- **EXERCISE PROMPT**
Only one stretch of the data is wanted: the line containing "and every other", the line containing "op ≠ 0x00 → op ≠ 0x8C →", and every line between them, copied exactly.

Top of DATA TO EXAMINE

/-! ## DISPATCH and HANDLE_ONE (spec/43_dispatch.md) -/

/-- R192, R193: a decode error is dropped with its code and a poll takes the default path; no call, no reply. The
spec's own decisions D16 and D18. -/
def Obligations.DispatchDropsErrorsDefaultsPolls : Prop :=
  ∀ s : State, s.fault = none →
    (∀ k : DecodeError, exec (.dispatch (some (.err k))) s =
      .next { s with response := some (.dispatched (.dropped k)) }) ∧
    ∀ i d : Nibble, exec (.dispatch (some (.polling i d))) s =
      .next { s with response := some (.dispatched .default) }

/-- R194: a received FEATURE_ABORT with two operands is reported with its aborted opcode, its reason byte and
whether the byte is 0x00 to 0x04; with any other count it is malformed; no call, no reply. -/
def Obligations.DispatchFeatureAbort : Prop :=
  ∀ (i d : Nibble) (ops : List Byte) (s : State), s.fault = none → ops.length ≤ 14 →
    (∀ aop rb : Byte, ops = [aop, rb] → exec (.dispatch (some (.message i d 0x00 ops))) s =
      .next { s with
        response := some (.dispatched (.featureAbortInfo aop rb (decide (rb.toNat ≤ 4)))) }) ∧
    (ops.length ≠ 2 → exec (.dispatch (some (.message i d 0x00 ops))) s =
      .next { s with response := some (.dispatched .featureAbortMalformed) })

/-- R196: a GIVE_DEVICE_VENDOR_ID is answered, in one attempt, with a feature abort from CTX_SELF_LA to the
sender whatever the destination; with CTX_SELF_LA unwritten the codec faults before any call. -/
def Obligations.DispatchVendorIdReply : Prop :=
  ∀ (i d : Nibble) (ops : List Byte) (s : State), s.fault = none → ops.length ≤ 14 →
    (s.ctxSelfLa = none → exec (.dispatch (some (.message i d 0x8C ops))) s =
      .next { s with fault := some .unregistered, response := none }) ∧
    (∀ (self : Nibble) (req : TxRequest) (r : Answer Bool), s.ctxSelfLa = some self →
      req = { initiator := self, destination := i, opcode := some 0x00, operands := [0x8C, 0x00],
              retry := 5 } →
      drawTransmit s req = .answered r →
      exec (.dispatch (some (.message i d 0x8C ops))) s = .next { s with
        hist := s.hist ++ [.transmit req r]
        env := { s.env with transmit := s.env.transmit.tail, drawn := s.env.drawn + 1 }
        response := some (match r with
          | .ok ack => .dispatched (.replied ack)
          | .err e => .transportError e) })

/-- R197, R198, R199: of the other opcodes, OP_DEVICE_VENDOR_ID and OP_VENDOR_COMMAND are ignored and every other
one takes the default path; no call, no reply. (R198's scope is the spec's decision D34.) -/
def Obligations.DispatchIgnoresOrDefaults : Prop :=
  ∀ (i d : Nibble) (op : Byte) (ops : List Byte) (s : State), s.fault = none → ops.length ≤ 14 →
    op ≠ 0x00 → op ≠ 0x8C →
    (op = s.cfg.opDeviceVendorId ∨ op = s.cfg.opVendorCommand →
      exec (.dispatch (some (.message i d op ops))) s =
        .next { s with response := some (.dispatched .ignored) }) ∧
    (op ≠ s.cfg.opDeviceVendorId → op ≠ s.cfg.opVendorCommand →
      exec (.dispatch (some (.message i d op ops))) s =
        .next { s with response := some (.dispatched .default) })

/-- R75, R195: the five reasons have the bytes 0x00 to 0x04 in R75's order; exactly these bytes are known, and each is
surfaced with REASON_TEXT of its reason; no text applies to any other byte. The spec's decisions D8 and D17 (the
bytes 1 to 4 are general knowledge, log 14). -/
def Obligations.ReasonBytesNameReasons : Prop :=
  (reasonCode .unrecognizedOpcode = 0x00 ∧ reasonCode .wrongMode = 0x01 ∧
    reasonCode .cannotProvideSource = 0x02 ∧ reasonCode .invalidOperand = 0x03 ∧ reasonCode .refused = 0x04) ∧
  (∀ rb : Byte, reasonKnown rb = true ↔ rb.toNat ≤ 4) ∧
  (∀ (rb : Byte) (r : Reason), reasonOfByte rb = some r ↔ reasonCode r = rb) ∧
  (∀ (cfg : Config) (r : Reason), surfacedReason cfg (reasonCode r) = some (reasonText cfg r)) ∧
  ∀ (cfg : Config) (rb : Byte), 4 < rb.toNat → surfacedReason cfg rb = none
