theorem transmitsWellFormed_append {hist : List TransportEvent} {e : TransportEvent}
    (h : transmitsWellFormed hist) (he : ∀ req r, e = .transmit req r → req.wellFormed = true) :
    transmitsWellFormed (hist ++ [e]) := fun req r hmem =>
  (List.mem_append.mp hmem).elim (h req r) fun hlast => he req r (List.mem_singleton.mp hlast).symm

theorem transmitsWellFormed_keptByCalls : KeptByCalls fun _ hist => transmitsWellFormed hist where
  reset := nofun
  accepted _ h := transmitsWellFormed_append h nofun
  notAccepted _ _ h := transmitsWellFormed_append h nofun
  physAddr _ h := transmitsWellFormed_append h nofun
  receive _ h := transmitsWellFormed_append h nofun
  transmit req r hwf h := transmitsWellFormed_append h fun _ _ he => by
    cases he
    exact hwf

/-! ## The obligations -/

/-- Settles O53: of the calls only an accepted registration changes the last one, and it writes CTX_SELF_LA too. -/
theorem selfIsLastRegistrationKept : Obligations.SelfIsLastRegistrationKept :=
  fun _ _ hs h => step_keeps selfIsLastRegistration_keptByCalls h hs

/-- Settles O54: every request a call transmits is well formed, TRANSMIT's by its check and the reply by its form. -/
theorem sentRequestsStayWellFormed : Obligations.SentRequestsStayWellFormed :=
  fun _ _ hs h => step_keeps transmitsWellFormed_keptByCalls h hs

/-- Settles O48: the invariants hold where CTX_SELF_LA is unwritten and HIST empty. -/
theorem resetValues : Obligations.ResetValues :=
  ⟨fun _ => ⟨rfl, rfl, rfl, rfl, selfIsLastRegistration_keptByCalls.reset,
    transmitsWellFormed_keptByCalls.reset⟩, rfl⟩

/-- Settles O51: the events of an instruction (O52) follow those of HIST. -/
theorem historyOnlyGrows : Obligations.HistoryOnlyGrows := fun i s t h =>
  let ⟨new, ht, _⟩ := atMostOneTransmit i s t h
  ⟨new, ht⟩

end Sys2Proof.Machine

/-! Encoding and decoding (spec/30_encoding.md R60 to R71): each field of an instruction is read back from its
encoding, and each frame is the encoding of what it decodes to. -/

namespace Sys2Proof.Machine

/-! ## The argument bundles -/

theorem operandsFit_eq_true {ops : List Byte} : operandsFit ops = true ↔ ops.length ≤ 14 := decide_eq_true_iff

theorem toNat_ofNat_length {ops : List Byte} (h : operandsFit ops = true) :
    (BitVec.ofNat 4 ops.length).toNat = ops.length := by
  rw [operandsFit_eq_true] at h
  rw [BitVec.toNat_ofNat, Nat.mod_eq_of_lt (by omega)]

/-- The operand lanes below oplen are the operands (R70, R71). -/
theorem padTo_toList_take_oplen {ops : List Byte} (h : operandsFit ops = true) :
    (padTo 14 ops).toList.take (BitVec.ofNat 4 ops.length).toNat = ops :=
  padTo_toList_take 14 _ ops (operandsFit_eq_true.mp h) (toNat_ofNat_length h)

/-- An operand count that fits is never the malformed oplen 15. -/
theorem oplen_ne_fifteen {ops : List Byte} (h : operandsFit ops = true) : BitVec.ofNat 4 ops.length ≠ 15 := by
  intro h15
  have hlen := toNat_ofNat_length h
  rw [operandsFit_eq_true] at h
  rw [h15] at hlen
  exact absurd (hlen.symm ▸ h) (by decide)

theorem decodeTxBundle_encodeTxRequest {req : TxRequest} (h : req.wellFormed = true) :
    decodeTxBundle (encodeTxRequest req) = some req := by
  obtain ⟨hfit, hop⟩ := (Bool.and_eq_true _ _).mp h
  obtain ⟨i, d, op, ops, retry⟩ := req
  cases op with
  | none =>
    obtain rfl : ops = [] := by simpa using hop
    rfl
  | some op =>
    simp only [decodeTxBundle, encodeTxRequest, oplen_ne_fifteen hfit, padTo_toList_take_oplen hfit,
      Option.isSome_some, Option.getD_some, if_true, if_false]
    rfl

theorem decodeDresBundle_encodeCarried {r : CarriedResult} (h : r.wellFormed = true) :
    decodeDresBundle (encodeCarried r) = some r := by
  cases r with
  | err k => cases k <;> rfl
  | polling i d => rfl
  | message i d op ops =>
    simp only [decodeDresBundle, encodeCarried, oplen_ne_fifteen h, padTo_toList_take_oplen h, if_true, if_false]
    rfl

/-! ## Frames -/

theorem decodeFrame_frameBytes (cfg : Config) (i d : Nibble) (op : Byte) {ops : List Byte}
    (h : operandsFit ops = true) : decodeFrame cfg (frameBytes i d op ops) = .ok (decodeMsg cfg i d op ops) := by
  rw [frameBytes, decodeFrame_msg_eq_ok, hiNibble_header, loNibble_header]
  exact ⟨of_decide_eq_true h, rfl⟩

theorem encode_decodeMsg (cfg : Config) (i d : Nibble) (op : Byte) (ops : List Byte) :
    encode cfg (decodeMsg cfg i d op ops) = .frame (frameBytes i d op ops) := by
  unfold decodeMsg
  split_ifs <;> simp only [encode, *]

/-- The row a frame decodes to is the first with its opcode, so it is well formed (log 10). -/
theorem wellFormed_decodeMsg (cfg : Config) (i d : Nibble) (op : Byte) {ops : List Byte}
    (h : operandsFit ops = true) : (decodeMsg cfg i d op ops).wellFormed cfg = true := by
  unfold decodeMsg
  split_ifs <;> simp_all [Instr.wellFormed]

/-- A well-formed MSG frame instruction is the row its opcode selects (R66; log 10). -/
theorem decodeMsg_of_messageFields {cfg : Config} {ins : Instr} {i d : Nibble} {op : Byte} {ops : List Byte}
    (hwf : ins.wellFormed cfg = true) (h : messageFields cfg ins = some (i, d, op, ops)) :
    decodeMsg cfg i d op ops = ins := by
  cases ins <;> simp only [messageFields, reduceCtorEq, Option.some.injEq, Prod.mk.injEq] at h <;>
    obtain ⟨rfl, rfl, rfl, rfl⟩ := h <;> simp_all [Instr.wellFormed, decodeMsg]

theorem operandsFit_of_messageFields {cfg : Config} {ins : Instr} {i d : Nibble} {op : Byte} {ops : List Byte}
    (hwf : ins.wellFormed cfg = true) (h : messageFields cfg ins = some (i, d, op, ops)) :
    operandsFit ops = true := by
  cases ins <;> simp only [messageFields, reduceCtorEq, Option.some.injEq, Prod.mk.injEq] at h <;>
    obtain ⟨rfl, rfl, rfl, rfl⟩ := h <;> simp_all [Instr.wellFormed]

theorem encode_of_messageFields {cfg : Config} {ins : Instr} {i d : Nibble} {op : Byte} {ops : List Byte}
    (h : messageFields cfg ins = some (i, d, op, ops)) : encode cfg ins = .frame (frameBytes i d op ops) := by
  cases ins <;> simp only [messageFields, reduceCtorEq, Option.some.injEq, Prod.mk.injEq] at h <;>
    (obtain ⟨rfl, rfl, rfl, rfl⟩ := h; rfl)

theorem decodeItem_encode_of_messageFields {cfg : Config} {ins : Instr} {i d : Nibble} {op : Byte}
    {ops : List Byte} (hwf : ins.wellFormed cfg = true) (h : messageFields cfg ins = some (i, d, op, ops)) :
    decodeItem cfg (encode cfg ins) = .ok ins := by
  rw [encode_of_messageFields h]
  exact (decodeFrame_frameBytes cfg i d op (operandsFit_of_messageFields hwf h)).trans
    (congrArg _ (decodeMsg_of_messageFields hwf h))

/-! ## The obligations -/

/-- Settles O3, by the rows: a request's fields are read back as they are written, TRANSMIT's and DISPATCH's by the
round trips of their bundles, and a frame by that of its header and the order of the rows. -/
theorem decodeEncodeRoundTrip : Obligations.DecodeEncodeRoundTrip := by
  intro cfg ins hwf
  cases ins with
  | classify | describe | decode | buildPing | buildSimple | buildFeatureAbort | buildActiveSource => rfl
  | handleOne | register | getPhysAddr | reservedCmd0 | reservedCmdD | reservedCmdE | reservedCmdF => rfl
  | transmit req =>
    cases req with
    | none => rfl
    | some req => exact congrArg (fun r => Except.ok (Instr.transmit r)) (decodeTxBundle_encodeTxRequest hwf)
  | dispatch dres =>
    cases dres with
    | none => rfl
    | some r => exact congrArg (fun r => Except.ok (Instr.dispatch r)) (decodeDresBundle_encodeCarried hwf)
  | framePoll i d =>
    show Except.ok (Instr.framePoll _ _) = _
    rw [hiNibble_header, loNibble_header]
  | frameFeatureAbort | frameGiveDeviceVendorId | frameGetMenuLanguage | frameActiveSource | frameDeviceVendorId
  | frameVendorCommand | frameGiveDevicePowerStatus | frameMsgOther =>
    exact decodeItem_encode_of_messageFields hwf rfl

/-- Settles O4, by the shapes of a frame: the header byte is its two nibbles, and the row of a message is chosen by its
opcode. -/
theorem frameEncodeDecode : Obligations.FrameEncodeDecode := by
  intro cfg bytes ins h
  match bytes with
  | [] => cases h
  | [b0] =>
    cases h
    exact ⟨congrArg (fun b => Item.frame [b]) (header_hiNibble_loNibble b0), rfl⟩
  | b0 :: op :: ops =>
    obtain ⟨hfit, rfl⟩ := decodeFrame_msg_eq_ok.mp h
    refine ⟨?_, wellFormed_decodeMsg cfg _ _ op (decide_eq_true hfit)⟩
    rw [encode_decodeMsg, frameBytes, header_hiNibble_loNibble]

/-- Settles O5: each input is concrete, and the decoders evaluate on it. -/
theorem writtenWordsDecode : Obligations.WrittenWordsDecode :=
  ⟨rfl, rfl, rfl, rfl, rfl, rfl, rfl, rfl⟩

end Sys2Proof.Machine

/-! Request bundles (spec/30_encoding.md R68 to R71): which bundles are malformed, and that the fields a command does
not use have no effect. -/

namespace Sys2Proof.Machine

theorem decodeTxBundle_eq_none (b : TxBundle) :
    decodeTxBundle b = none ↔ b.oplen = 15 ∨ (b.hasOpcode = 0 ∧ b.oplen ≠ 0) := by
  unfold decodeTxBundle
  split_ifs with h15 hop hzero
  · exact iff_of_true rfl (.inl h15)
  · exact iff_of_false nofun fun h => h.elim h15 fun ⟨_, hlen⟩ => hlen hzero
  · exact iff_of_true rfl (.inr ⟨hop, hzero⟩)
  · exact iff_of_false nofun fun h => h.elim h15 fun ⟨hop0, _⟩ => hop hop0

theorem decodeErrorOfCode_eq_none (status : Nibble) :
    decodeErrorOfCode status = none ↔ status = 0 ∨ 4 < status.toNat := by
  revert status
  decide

Bottom of DATA TO EXAMINE

- **ANSWER SPACE**
/-- R197, R198, R199: of the other opcodes, OP_DEVICE_VENDOR_ID and OP_VENDOR_COMMAND are ignored and every other
one takes the default path; no call, no reply. (R198's scope is the spec's decision D34.) -/
def Obligations.DispatchIgnoresOrDefaults : Prop :=
  ∀ (i d : Nibble) (op : Byte) (ops : List Byte) (s : State), s.fault = none → ops.length ≤ 14 →
    op ≠ 0x00 → op ≠ 0x8C →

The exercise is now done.